***** EXERCISE DATA *****

/-- A path from n to a leaf is no longer than the internal slots up to n (00_scope.md R7, 42_code_assigner.md R154). -/
theorem LeadsTo.length_le {n : NodeIndex} {p : BitString} {sym : Byte} (h : TreeShape nodes L)
    (hn : n.toNat < 2 * L - 1) (hp : LeadsTo nodes n p sym) : p.length ≤ depthBound L n := by
  induction p generalizing n with
  | nil => simp
  | cons c p ih =>
    have hL : L ≤ n.toNat := by
      by_contra hlt
      obtain ⟨x, w, hx⟩ := h.leaf (n := n) (by omega)
      rw [leadsTo_of_leaf hx] at hp; simp at hp
    obtain ⟨l, r, w, hi, hl, hr, -, -⟩ := h.internal hL hn
    rw [leadsTo_of_internal hi] at hp
    unfold depthBound at *
    rcases hp with ⟨q, he, hq⟩ | ⟨q, he, hq⟩
    · obtain ⟨rfl, rfl⟩ := List.cons.inj he
      have := ih (by omega) hq; simp only [List.length_cons]; omega
    · obtain ⟨rfl, rfl⟩ := List.cons.inj he
      have := ih (by omega) hq; simp only [List.length_cons]; omega

/-- The walk from node n lists exactly the paths from n to leaves (42_code_assigner.md R150). -/
theorem mem_walk (h : TreeShape nodes L) {fuel : Nat} {n : NodeIndex} (hn : n.toNat < 2 * L - 1)
    (hf : depthBound L n < fuel) (pre : BitString) (sym : Byte) (q : BitString) :
    (sym, q) ∈ walk nodes fuel n pre ↔ ∃ p, q = pre ++ p ∧ LeadsTo nodes n p sym := by
  induction fuel generalizing n pre with
  | zero => omega
  | succ fuel ih =>
    rw [walk]
    by_cases hL : n.toNat < L
    · obtain ⟨x, w, hx⟩ := h.leaf hL
      simp only [hx, leadsTo_of_leaf hx]
      simp [and_comm]
    · obtain ⟨l, r, w, hi, hl, hr, -, -⟩ := h.internal (by omega) hn
      simp only [hi, leadsTo_of_internal hi, List.mem_append]
      unfold depthBound at *
      rw [ih (by omega) (by omega), ih (by omega) (by omega)]
      constructor
      · rintro (⟨p, rfl, hp⟩ | ⟨p, rfl, hp⟩)
        · exact ⟨false :: p, by simp, .inl ⟨p, rfl, hp⟩⟩
        · exact ⟨true :: p, by simp, .inr ⟨p, rfl, hp⟩⟩
      · rintro ⟨p, rfl, ⟨q, rfl, hq⟩ | ⟨q, rfl, hq⟩⟩
        · exact .inl ⟨q, by simp, hq⟩
        · exact .inr ⟨q, by simp, hq⟩

/-! ### Every slot has one path -/

theorem TreeShape.childSlots_nodup (h : TreeShape nodes L) : (childSlots nodes (2 * L - 1)).Nodup := by
  rw [List.nodup_iff_count_le_one]
  intro i
  by_cases hi : i < 2 * L - 1
  · rw [h.one_parent i hi]; split <;> omega
  · rw [List.count_eq_zero.2]
    · omega
    · intro hm
      obtain ⟨x, hx, hc⟩ := List.mem_flatMap.1 hm
      have hx' := List.mem_range.1 hx
      have h9 := h.le_nsym
      simp only [Config.nsym] at h9
      have hxn : (BitVec.ofNat 9 x).toNat = x := by simp; omega
      by_cases hL : x < L
      · obtain ⟨y, w, hy⟩ := h.leaf (n := BitVec.ofNat 9 x) (by omega)
        simp [slot, hy, Node.children] at hc
      · obtain ⟨l, r, w, hi', hl, hr, -, -⟩ := h.internal (n := BitVec.ofNat 9 x) (by omega) (by omega)
        simp only [slot, hi', Node.children, List.mem_cons, List.not_mem_nil, or_false] at hc
        omega

theorem child_mem_children {n : NodeIndex} (h : (nodeAt nodes n).symbol? = none) (c : Bool) :
    ((nodeAt nodes n).child c).toNat ∈ (nodeAt nodes n).children := by
  cases hn : nodeAt nodes n with
  | leaf x w => simp [hn, Node.symbol?] at h
  | internal l r w => cases c <;> simp [Node.child, Node.children]
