-- ==== Sys2Proof/Laws/Decoder.lean ====
section
/-! SUPPORT. The decoding loops: what they do with codewords, a partial path, too many symbols, and what errors they report. -/

namespace Sys2Proof.Machine

@[simp] theorem Decoded.emit_symbols (d : Decoded) (sym : Byte) : (d.emit sym).symbols = sym :: d.symbols := rfl
@[simp] theorem Decoded.emit_failure (d : Decoded) (sym : Byte) : (d.emit sym).failure = d.failure := rfl

variable {nodes : Vector Node Config.nodeSlots} {root : NodeIndex}

/-- The symbols decoded already, put before what a loop goes on to do. -/
def Decoded.emitAll (syms : List Byte) (d : Decoded) : Decoded := { d with symbols := syms ++ d.symbols }

@[simp] theorem Decoded.emitAll_nil (d : Decoded) : d.emitAll [] = d := rfl
@[simp] theorem Decoded.emitAll_cons (d : Decoded) (sym : Byte) (syms : List Byte) :
    d.emitAll (sym :: syms) = (d.emitAll syms).emit sym := rfl

/-- A walk along a path that ends at a leaf emits its symbol and returns to the root (44_decoder.md R191). -/
theorem decodeWalk_path {p : BitString} {n : NodeIndex} {sym : Byte} (rest : BitString) {j k : Nat} (hp : p ≠ [])
    (hin : ∀ m < p.length, (nodeAt nodes (descend nodes n (p.take m))).symbol? = none)
    (hleaf : (nodeAt nodes (descend nodes n p)).symbol? = some sym) :
    decodeWalk nodes root j k n (p ++ rest) =
      if k = Config.bufBytes then ⟨[], some (overflowAt (j + p.length - 1))⟩
      else (decodeWalk nodes root (j + p.length) (k + 1) root rest).emit sym := by
  induction p generalizing n j with
  | nil => exact absurd rfl hp
  | cons c p ih =>
    rw [List.cons_append, decodeWalk]
    have hd : ∀ q, descend nodes n (c :: q) = descend nodes ((nodeAt nodes n).child c) q := fun q => rfl
    by_cases hp' : p = []
    · subst hp'
      rw [hd] at hleaf
      simp only [descend, List.foldl_nil] at hleaf
      cases hq : nodeAt nodes ((nodeAt nodes n).child c) with
      | leaf x w =>
        obtain rfl : x = sym := by simpa [hq, Node.symbol?] using hleaf
        simp
      | internal l r w => simp [hq, Node.symbol?] at hleaf
    · have h1 := hin 1 (by have := List.length_pos_iff.2 hp'; simp; omega)
      simp only [List.take_succ_cons, List.take_zero, descend, List.foldl_cons, List.foldl_nil] at h1
      have hih := ih (n := (nodeAt nodes n).child c) (j := j + 1) hp'
        (fun m hm => by have := hin (m + 1) (by simp; omega); rwa [List.take_succ_cons, hd] at this) (by rwa [hd] at hleaf)
      cases hq : nodeAt nodes ((nodeAt nodes n).child c) with
      | leaf x w => simp [hq, Node.symbol?] at h1
      | internal l r w =>
        simp only []
        rw [hih, List.length_cons, show j + 1 + p.length - 1 = j + (p.length + 1) - 1 by omega,
          show j + 1 + p.length = j + (p.length + 1) by omega]

/-- A walk along a path that stays at internal nodes ends there, inside the path (44_decoder.md R194). -/
theorem decodeWalk_inside {p : BitString} {n : NodeIndex} {j k : Nat}
    (hin : ∀ m ≤ p.length, (nodeAt nodes (descend nodes n (p.take m))).symbol? = none) :
    decodeWalk nodes root j k n p =
      ⟨[], if descend nodes n p = root then none else some (malformedAt (j + p.length))⟩ := by
  induction p generalizing n j with
  | nil => simp [decodeWalk, descend]
  | cons c p ih =>
    rw [decodeWalk]
    have hd : ∀ q, descend nodes n (c :: q) = descend nodes ((nodeAt nodes n).child c) q := fun q => rfl
    have h1 := hin 1 (by simp)
    simp only [List.take_succ_cons, List.take_zero, descend, List.foldl_cons, List.foldl_nil] at h1
    have hih := ih (n := (nodeAt nodes n).child c) (j := j + 1)
      (fun m hm => by have := hin (m + 1) (by simp; omega); rwa [List.take_succ_cons, hd] at this)
    cases hq : nodeAt nodes ((nodeAt nodes n).child c) with
    | leaf x w => simp [hq, Node.symbol?] at h1
    | internal l r w =>
      simp only []
      rw [hih, hd, List.length_cons, show j + 1 + p.length = j + (p.length + 1) by omega]

/-- A codeword is not empty (42_code_assigner.md R152, R154). -/
theorem Codeword.ne_nil {sym : Byte} {p : BitString} (h : Codeword nodes root sym p) : p ≠ [] := by
  unfold Codeword at h
  split at h
  · simp [h.2]
  · rename_i l r w hr
    rintro rfl
    simp [descend, hr, Node.symbol?] at h

/-- With an internal root, a walk over codewords emits their symbols as long as they fit (44_decoder.md R191). -/
theorem decodeWalk_codewords {l r : NodeIndex} {w : Weight} (hroot : nodeAt nodes root = .internal l r w)
    {cs : List (Byte × BitString)} (rest : BitString) {j k : Nat} (hcs : ∀ c ∈ cs, Codeword nodes root c.1 c.2)
    (hk : k + cs.length ≤ Config.bufBytes) :
    decodeWalk nodes root j k root (cs.flatMap Prod.snd ++ rest) =
      (decodeWalk nodes root (j + (cs.flatMap Prod.snd).length) (k + cs.length) root rest).emitAll (cs.map Prod.fst) := by
  induction cs generalizing j k with
  | nil => simp
  | cons c cs ih =>
    have hc := hcs c (by simp)
    have hne := hc.ne_nil
    simp only [Codeword, hroot] at hc
    simp only [List.length_cons] at hk
    rw [List.flatMap_cons, List.append_assoc, decodeWalk_path _ hne hc.1 hc.2, if_neg (by omega),
      ih (fun x hx => hcs x (by simp [hx])) (by omega)]
    simp only [List.map_cons, Decoded.emitAll_cons, List.length_append, List.length_cons]
    rw [show j + c.2.length + (cs.flatMap Prod.snd).length = j + (c.2.length + (cs.flatMap Prod.snd).length) by omega,
      show k + 1 + cs.length = k + (cs.length + 1) by omega]

/-- With a one-leaf tree, bits 0 emit the symbol as long as they fit (44_decoder.md R195). -/
theorem decodeOneLeaf_zeros (sym : Byte) (rest : BitString) {m j k : Nat} (hk : k + m ≤ Config.bufBytes) :
    decodeOneLeaf sym j k (List.replicate m false ++ rest) =
      (decodeOneLeaf sym (j + m) (k + m) rest).emitAll (List.replicate m sym) := by
  induction m generalizing j k with
  | zero => simp
  | succ m ih =>
    rw [List.replicate_succ, List.cons_append, decodeOneLeaf, if_neg (by omega), ih (by omega), List.replicate_succ,
      Decoded.emitAll_cons, show j + 1 + m = j + (m + 1) by omega, show k + 1 + m = k + (m + 1) by omega]

/-- Codewords of a one-leaf tree are zeros, one bit each (42_code_assigner.md R152). -/
theorem codewords_of_leaf {x : Byte} {w : Weight} (hroot : nodeAt nodes root = .leaf x w) {cs : List (Byte × BitString)}
    (hcs : ∀ c ∈ cs, Codeword nodes root c.1 c.2) :
    cs.flatMap Prod.snd = List.replicate cs.length false ∧ cs.map Prod.fst = List.replicate cs.length x := by
  induction cs with
  | nil => simp
  | cons c cs ih =>
    have hc := hcs c (by simp)
    simp only [Codeword, hroot] at hc
    obtain ⟨h1, h2⟩ := ih (fun y hy => hcs y (by simp [hy]))
    simp [h1, h2, hc.1, hc.2, List.replicate_succ]

/-- The decoding of codewords, and of what follows them (44_decoder.md R191). -/
theorem decodeBits_codewords {cs : List (Byte × BitString)} (hcs : ∀ c ∈ cs, Codeword nodes root c.1 c.2)
    (hk : cs.length ≤ Config.bufBytes) (rest : BitString) :
    decodeBits nodes root (cs.flatMap Prod.snd ++ rest) =
      (match nodeAt nodes root with
        | .leaf sym _ => decodeOneLeaf sym (cs.flatMap Prod.snd).length cs.length rest
        | .internal _ _ _ => decodeWalk nodes root (cs.flatMap Prod.snd).length cs.length root rest).emitAll
        (cs.map Prod.fst) := by
  unfold decodeBits
  cases hroot : nodeAt nodes root with
  | leaf x w =>
    obtain ⟨h1, h2⟩ := codewords_of_leaf hroot hcs
    simp only []
    rw [h1, h2, decodeOneLeaf_zeros _ _ (by omega)]; simp
  | internal l r w =>
    simp only []
    rw [decodeWalk_codewords hroot rest hcs (by omega)]; simp

/-- A decoding loop emits no more symbols than fit, and reports MALFORMED_DATA or OUTPUT_OVERFLOW at a bit it was given
(44_decoder.md R191). -/
theorem decodeWalk_spec (bits : BitString) (j k : Nat) (p : NodeIndex) (hk : k ≤ Config.bufBytes) :
    k + (decodeWalk nodes root j k p bits).symbols.length ≤ Config.bufBytes ∧
    ∀ r ∈ (decodeWalk nodes root j k p bits).failure, ∃ m ≤ j + bits.length, r.info = BitVec.ofNat 32 m ∧
      (r.code = .malformedData ∨ r.code = .outputOverflow) := by
  induction bits generalizing j k p with
  | nil =>
    simp only [decodeWalk]
    refine ⟨by simpa using hk, ?_⟩
    intro r hr
    split at hr
    · simp at hr
    · obtain rfl : malformedAt j = r := by simpa using hr
      exact ⟨j, by simp, rfl, .inl rfl⟩
  | cons c bits ih =>
    simp only [decodeWalk]
    split
    · split
      · refine ⟨by simpa using hk, ?_⟩
        intro r hr
        obtain rfl : overflowAt j = r := by simpa using hr
        exact ⟨j, by omega, rfl, .inr rfl⟩
      · obtain ⟨h1, h2⟩ := ih (j + 1) (k + 1) root (by omega)
        refine ⟨by simp only [Decoded.emit_symbols, List.length_cons]; omega, ?_⟩
        intro r hr
        obtain ⟨m, hm, h3⟩ := h2 r (by simpa using hr)
        exact ⟨m, by simp only [List.length_cons]; omega, h3⟩
    · obtain ⟨h1, h2⟩ := ih (j + 1) k ((nodeAt nodes p).child c) hk
      refine ⟨h1, ?_⟩
      intro r hr
      obtain ⟨m, hm, h3⟩ := h2 r hr
      exact ⟨m, by simp only [List.length_cons]; omega, h3⟩

theorem decodeOneLeaf_spec (sym : Byte) (bits : BitString) (j k : Nat) (hk : k ≤ Config.bufBytes) :
    k + (decodeOneLeaf sym j k bits).symbols.length ≤ Config.bufBytes ∧
    ∀ r ∈ (decodeOneLeaf sym j k bits).failure, ∃ m ≤ j + bits.length, r.info = BitVec.ofNat 32 m ∧
      (r.code = .malformedData ∨ r.code = .outputOverflow) := by
  induction bits generalizing j k with
  | nil => simpa [decodeOneLeaf] using hk
  | cons c bits ih =>
    cases c with
    | true =>
      simp only [decodeOneLeaf]
      refine ⟨by simpa using hk, ?_⟩
      intro r hr
      obtain rfl : malformedAt j = r := by simpa using hr
      exact ⟨j, by omega, rfl, .inl rfl⟩
    | false =>
      simp only [decodeOneLeaf]
      split
      · refine ⟨by simpa using hk, ?_⟩
        intro r hr
        obtain rfl : overflowAt j = r := by simpa using hr
        exact ⟨j, by omega, rfl, .inr rfl⟩
      · obtain ⟨h1, h2⟩ := ih (j + 1) (k + 1) (by omega)
        refine ⟨by simp only [Decoded.emit_symbols, List.length_cons]; omega, ?_⟩
        intro r hr
        obtain ⟨m, hm, h3⟩ := h2 r (by simpa using hr)
        exact ⟨m, by simp only [List.length_cons]; omega, h3⟩

/-- Where a walk fails: at the end of the bits inside a path, or at the bit that completes the symbol that does not fit
(44_decoder.md R194, R197). `pre` is the path walked since the last symbol. -/
theorem decodeWalk_failure {l r : NodeIndex} {w : Weight} (hroot : nodeAt nodes root = .internal l r w) (bits : BitString)
    {j k : Nat} {pre : BitString} {e : Raise} (hpre : StaysInside nodes root pre)
    (hn : (nodeAt nodes (descend nodes root pre)).symbol? = none) (hk : k ≤ Config.bufBytes)
    (he : (decodeWalk nodes root j k (descend nodes root pre) bits).failure = some e) :
    e = malformedAt (j + bits.length) ∨
    ∃ m < bits.length, e = overflowAt (j + m) ∧ ∃ cs : List (Byte × BitString),
      (∀ c ∈ cs, Codeword nodes root c.1 c.2) ∧ k + cs.length = Config.bufBytes + 1 ∧
      pre ++ bits.take (m + 1) = cs.flatMap Prod.snd := by
  induction bits generalizing j k pre with
  | nil =>
    rw [decodeWalk] at he
    split at he
    · cases he
    · exact .inl (by simpa using he.symm)
  | cons c bits ih =>
    have hstay : StaysInside nodes root (pre ++ [c]) := staysInside_append_singleton.2 ⟨hpre, hn⟩
    have hd : (nodeAt nodes (descend nodes root pre)).child c = descend nodes root (pre ++ [c]) := by
      rw [descend_append, descend_cons, descend_nil]
    rw [decodeWalk, hd] at he
    cases hq : nodeAt nodes (descend nodes root (pre ++ [c])) with
    | leaf sym v =>
      have hword : Codeword nodes root sym (pre ++ [c]) := by
        unfold Codeword; rw [hroot]; exact ⟨hstay, by rw [hq]; rfl⟩
      simp only [hq] at he
      split at he
      · rename_i hkk
        refine .inr ⟨0, by simp, by simpa using he.symm, [(sym, pre ++ [c])], by simpa using hword, by simp; omega, by simp⟩
      · rw [Decoded.emit_failure] at he
        rcases ih (pre := []) (by simp) (by simp [hroot, Node.symbol?]) (by omega) he with h | ⟨m, hm, h, cs, hcs, hl, hb⟩
        · exact .inl (by rw [h, List.length_cons]; congr 1; omega)
        · refine .inr ⟨m + 1, by simpa using hm, by rw [h]; congr 1; omega, (sym, pre ++ [c]) :: cs, ?_, by simp; omega, ?_⟩
          · simpa using ⟨hword, fun a b hab => hcs (a, b) hab⟩
          · rw [List.flatMap_cons, ← hb, List.take_succ_cons]; simp
    | internal l' r' v =>
      simp only [hq] at he
      rcases ih hstay (by rw [hq]; rfl) hk he with h | ⟨m, hm, h, cs, hcs, hl, hb⟩
      · exact .inl (by rw [h, List.length_cons]; congr 1; omega)
      · exact .inr ⟨m + 1, by simpa using hm, by rw [h]; congr 1; omega, cs, hcs, hl, by
          rw [← hb, List.take_succ_cons]; simp⟩

/-- Where the decoding loop of a one-leaf tree fails: at a bit 1, or at the bit 0 whose symbol does not fit
(44_decoder.md R195, R197). -/
theorem decodeOneLeaf_failure (sym : Byte) (bits : BitString) {j k : Nat} {e : Raise} (hk : k ≤ Config.bufBytes)
    (he : (decodeOneLeaf sym j k bits).failure = some e) :
    ∃ m < bits.length, (e = malformedAt (j + m) ∧ bits[m]? = some true) ∨
      (e = overflowAt (j + m) ∧ k + m = Config.bufBytes ∧ bits.take (m + 1) = List.replicate (m + 1) false) := by
  induction bits generalizing j k with
  | nil => simp [decodeOneLeaf] at he
  | cons c bits ih =>
    cases c with
    | true => exact ⟨0, by simp, .inl ⟨by simpa [decodeOneLeaf] using he.symm, by simp⟩⟩
    | false =>
      rw [decodeOneLeaf] at he
      split at he
      · exact ⟨0, by simp, .inr ⟨by simpa using he.symm, by simpa, by simp⟩⟩
      · obtain ⟨m, hm, h⟩ := ih (k := k + 1) (by omega) he
        refine ⟨m + 1, by simpa using hm, ?_⟩
        rw [show j + (m + 1) = j + 1 + m by omega, List.getElem?_cons_succ, List.take_succ_cons, List.replicate_succ]
        rcases h with h | ⟨h1, h2, h3⟩
        · exact .inl h
        · exact .inr ⟨h1, by omega, by rw [h3]⟩

/-- Where a decoding fails: MALFORMED_DATA at the end of the bits or at a bit 1 of a one-leaf tree, OUTPUT_OVERFLOW at the
bit that completes the 65537th codeword (44_decoder.md R194, R195, R197). -/
theorem decodeBits_failure {bits : BitString} {e : Raise} (he : (decodeBits nodes root bits).failure = some e) :
    (∃ m, e = malformedAt m ∧
      (m = bits.length ∨ ((nodeAt nodes root).symbol?.isSome ∧ m < bits.length ∧ bits[m]? = some true))) ∨
    ∃ m < bits.length, e = overflowAt m ∧ ∃ cs : List (Byte × BitString),
      (∀ c ∈ cs, Codeword nodes root c.1 c.2) ∧ cs.length = Config.bufBytes + 1 ∧
      bits.take (m + 1) = cs.flatMap Prod.snd := by
  unfold decodeBits at he
  cases hroot : nodeAt nodes root with
  | leaf sym w =>
    simp only [hroot] at he
    obtain ⟨m, hm, ⟨h, hb⟩ | ⟨h, hl, hb⟩⟩ := decodeOneLeaf_failure sym bits (Nat.zero_le _) he
    · exact .inl ⟨m, by simpa using h, .inr ⟨rfl, hm, hb⟩⟩
    · refine .inr ⟨m, hm, by simpa using h, List.replicate (m + 1) (sym, [false]), ?_, by simp; omega, ?_⟩
      · intro c hc
        rw [(List.mem_replicate.1 hc).2]; simp [Codeword, hroot]
      · rw [hb, List.flatMap_replicate]; simp
  | internal l r w =>
    simp only [hroot] at he
    rcases decodeWalk_failure hroot bits (pre := []) (by simp) (by simp [hroot, Node.symbol?]) (Nat.zero_le _) he with
      h | ⟨m, hm, h, cs, hcs, hl, hb⟩
    · exact .inl ⟨bits.length, by simpa using h, .inl rfl⟩
    · exact .inr ⟨m, hm, by simpa using h, cs, hcs, by simpa using hl, by simpa using hb⟩

/-- A decoding emits no more symbols than fit, and reports MALFORMED_DATA or OUTPUT_OVERFLOW (44_decoder.md R191). -/
theorem decodeBits_spec (bits : BitString) :
    (decodeBits nodes root bits).symbols.length ≤ Config.bufBytes ∧
    ∀ r ∈ (decodeBits nodes root bits).failure, ∃ m ≤ bits.length, r.info = BitVec.ofNat 32 m ∧
      (r.code = .malformedData ∨ r.code = .outputOverflow) := by
  unfold decodeBits
  split
  · simpa using decodeOneLeaf_spec _ bits 0 0 (by simp)
  · simpa using decodeWalk_spec (nodes := nodes) (root := root) bits 0 0 root (by simp)

end Sys2Proof.Machine
end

*****

_TASK INSTRUCTIONS:_ Output the records above exactly, from their first line through the line that contains "rw [leadsTo_of_leaf hx]", and add nothing.

_COMPLETED EXERCISE:_
/-- A path from n to a leaf is no longer than the internal slots up to n (00_scope.md R7, 42_code_assigner.md R154). -/
theorem LeadsTo.length_le {n : NodeIndex} {p : BitString} {sym : Byte} (h : TreeShape nodes L)
    (hn : n.toNat < 2 * L - 1) (hp : LeadsTo nodes n p sym) : p.length ≤ depthBound L n := by
  induction p generalizing n with
  | nil => simp
  | cons c p ih =>
    have hL : L ≤ n.toNat := by
      by_contra hlt
      obtain ⟨x, w, hx⟩ := h.leaf (n := n) (by omega)
      rw [leadsTo_of_leaf hx] at hp; simp at hp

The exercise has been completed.